Deux radiologues, Bernard Duperray et Cécile Bour, ont écrit un livre à paraître le 29 août sur un possible scandale sanitaire : sur-diagnostics, sur-traitements inutiles, etc., le dépistage de masse du cancer du sein serait une “erreur” monumentale. Contre-productif, il reposerait sur l’idée, fausse selon les auteurs, qu’un petit cancer dépisté tôt n’évoluerait pas vers forcément une maladie qui tue.

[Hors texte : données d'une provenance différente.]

/-- R272, R273, R277, R285 to R291: a lane that may ask for a capsule sends its question to the record's home and its slot
awaits the answer; a commit sends k0 to k15, and a displaced lane leaves with status 5; `CAPSTAT` delivers its closed
slots. -/
def Obligations.CapsuleWordsComplete : Prop :=
  (∀ (x : CapenterOp) (s s1 t : State) (h : Here) (line pa : Nat) (ra sa : Attr), passes (.capenter x) s h → mayAsk s h →
    let l := lowLane (hMask h)
    runs (capRecordE h (srcNum s h x.a 2 l)) s (line, ra) s1 → runs (slotE h (srcNum s h x.b 2 l) .wr 1) s1 (pa, sa) t →
    sendTo t h.blk.core (sliceOf (128 * line)) = true →
    exec (.capenter x) s = .next (ask t h line l ra
      (.enter (askerOf h x.d l (srcNum s h x.a 2 l) ra) pa (lblTarget h x.lbl) (argWords (srcNum s h x.c 4 l))
        (BitVec.ofNat 64 (srcNum s h x.b 2 l)) sa) .enter)) ∧
  (∀ (d a : Opnd) (s t : State) (h : Here) (line : Nat) (ra : Attr), passes (.capadopt d a) s h → mayAsk s h →
    let l := lowLane (hMask h)
    runs (capRecordE h (srcNum s h a 2 l)) s (line, ra) t → sendTo t h.blk.core (sliceOf (128 * line)) = true →
    exec (.capadopt d a) s = .next (ask t h line l ra (.adopt (askerOf h d l (srcNum s h a 2 l) ra)) .adopt)) ∧
  (∀ (d a : Opnd) (s t : State) (h : Here) (rs : List (Nat × Nat)), passes (.capstat d a) s h →
    nbit (flagsOf s h.blk) 1 = true → runs ((lanesOf (hMask h)).mapM (slotLaneE s h a)) s rs t →
    exec (.capstat d a) s = .next (wordDone t h (put d 4 (hMask h) fun l => Table.getD rs l 0))) ∧
  (∀ (lbl : BitVec 12) (s : State) (h : Here) (k : Holding), passes (.capstep lbl) s h → mayCommit s h k → k.step ≠ 63 →
    commitFree s h k →
    exec (.capstep lbl) s = .next (if k.displaced then exitCapsule s h.b h.c 5 else askCommit s h k 0 (lblTarget h lbl))) ∧
  (∀ (s : State) (h : Here) (k : Holding), passes .capexit s h → mayCommit s h k → commitFree s h k →
    exec .capexit s = .next (if k.displaced then exitCapsule s h.b h.c 5 else askCommit s h k 1 0)) ∧
  ∀ (s : State) (h : Here) (k : Holding), passes .capabort s h → mayCommit s h k → commitFree s h k →
    exec .capabort s = .next (if k.displaced then exitCapsule s h.b h.c 5 else askCommit s h k 2 0)

/-- R309, R313 to R316: with the tape flag set, the tape words complete once the descriptor, the stream's records and the
room they need are there: a binding, a record, a record popped into the active lanes, a part of the tape's state. -/
def Obligations.TapeWordsComplete : Prop :=
  (∀ (s s1 s2 t : State) (h : Here), passes .tbindNew s h → runs (tapeFlagE h) s () s → runs (mayRebindE h) s () s1 →
    runs (bindFirstE h) s1 () s2 → runs (leaveStreamE h) s2 () t →
    exec .tbindNew s = .next (wordDone t h fun y => updTape y (bindOwn h))) ∧
  (∀ (a : Opnd) (s s1 s2 t : State) (h : Here), passes (.tbindAt a) s h → runs (tapeFlagE h) s () s →
    runs (mayRebindE h) s () s1 → runs (bindFirstE h) s1 () s2 → srcNum s h a 2 0 % 4 = 0 → runs (leaveStreamE h) s2 () t →
    exec (.tbindAt a) s = .next (wordDone t h fun y => updTape y fun q => { q with bind := .at, top := srcNum s h a 2 0 })) ∧
  (∀ (n : Fin 16) (tag : Byte) (s t : State) (h : Here), passes (.tbindCh n tag) s h → runs (tapeFlagE h) s () s →
    runs (bindFirstE h) s () t →
    exec (.tbindCh n tag) s = .next (wordDone t h fun y => { y with
      chans := y.chans.put n.val ⟨3, (chanOf y n.val).ring, tag, []⟩ })) ∧
  (∀ (x : TrecOp) (s s1 t : State) (h : Here) (q : Tape), passes (.trec x) s h → runs (tapeFlagE h) s () s →
    runs (needTapeE h) s q s1 → runs (recordE h (trecRec s h x)) s1 () t →
    exec (.trec x) s = .next (wordOver t h)) ∧
  (∀ (tag : Byte) (a : Opnd) (s s1 t : State) (h : Here) (q : Tape), passes (.tmark tag a) s h →
    runs (tapeFlagE h) s () s → runs (needTapeE h) s q s1 →
    runs (recordE h (some (tkMark, tag.toNat, false, 0, [srcNum s h a 1 0]))) s1 () t →
    exec (.tmark tag a) s = .next (wordOver t h)) ∧
  (∀ (x : TbackOp) (s : State) (h : Here), passes (.tback x) s h → runs (tapeFlagE h) s () s →
    completesBy (.tback x) s h (activeMask h x.g) (popE h (popKind x.kind) x.tag.toNat x.peek (activeMask h x.g))
      (tbackPut x (activeMask h x.g))) ∧
  (∀ (x : TbpopOp) (s : State) (h : Here), passes (.tbpop x) s h → runs (tapeFlagE h) s () s →
    completesBy (.tbpop x) s h (activeMask h x.g) (popE h tkBr x.tag.toNat x.peek (activeMask h x.g))
      fun q y => writeP y x.pd.val (q.mask &&& activeMask h x.g) (BitVec.ofNat 32 (q.vals.getD 0 0))) ∧
  ∀ (g : Guard) (d : Opnd) (sel : TstatSel) (s : State) (h : Here), passes (.tstat g d sel) s h → runs (tapeFlagE h) s () s →
    (activeMask h g = 0 → exec (.tstat g d sel) s = .next (wordOver s h)) ∧
    ∀ (s1 t : State) (x : Nat), activeMask h g ≠ 0 → runs (bindFirstE h) s () s1 → runs (tstatE h sel) s1 x t →
      exec (.tstat g d sel) s = .next (wordDone t h (put d (tstatRegs sel) (activeMask h g) fun _ => x))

Un demi-siècle après avoir suscité un immense espoir dans les années 1970, le dépistage de masse du cancer du sein serait une hérésie. C’est le discours, a priori très étayé, avec force schémas et références mondiales, de deux spécialistes du sujet, Cécile Bour et Bernard Duperray, radiologues (1) qui viennent d’écrire un livre qui ne sortira que fin août et dont Dis-Leur a pu lire un exemplaire. Le nom de cette bombe éditoriale, Dépistage du cancer du sein : La grande illusion. Rien de moins. Originaire d’Alès (Gard), Cécile Bour est installée en Moselle.
Pour cette lanceuse d’alerte ès qualité, il ne s’agit évidemment pas de remettre en cause le dépistage systématique de femmes à risques de cancer du sein, première cause de décès par cancer chez les femmes en France. Elle est relectrice pour la revue Prescrire et préside un collectif de médecins baptisé Cancer Rose, en écho à la campagne nationale annuelle du ministère de la Santé, du nom, elle, d’Octobre Rose. La radiologue était déjà montée au créneau, avec succès, contre une association qui, dans l’Hérault, promouvait historiquement un dépistage du cancer du sein avant 50 ans. Ce qui, aux dires mêmes de l’Institut national du cancer, peut s’avérer dangereux. Bernard Duperray, son co-auteur, lui, n’y va pas par quatre chemins. “Le dépistage du cancer du sein ou l’art de rendre malades des femmes bien portantes et de donner l’illusion de les avoir guéries”, claque-t-il. Pour les deux médecins,“dépister pour mieux guérir : un leurre”. Ce n’est pourtant en rien un pamphlet.
Le dépistage n’a réduit ni la mortalité, ni le nombre de formes avancées, ni la lourdeur des traitements. Le dépistage ne permet pas de moins mourir du cancer du sein”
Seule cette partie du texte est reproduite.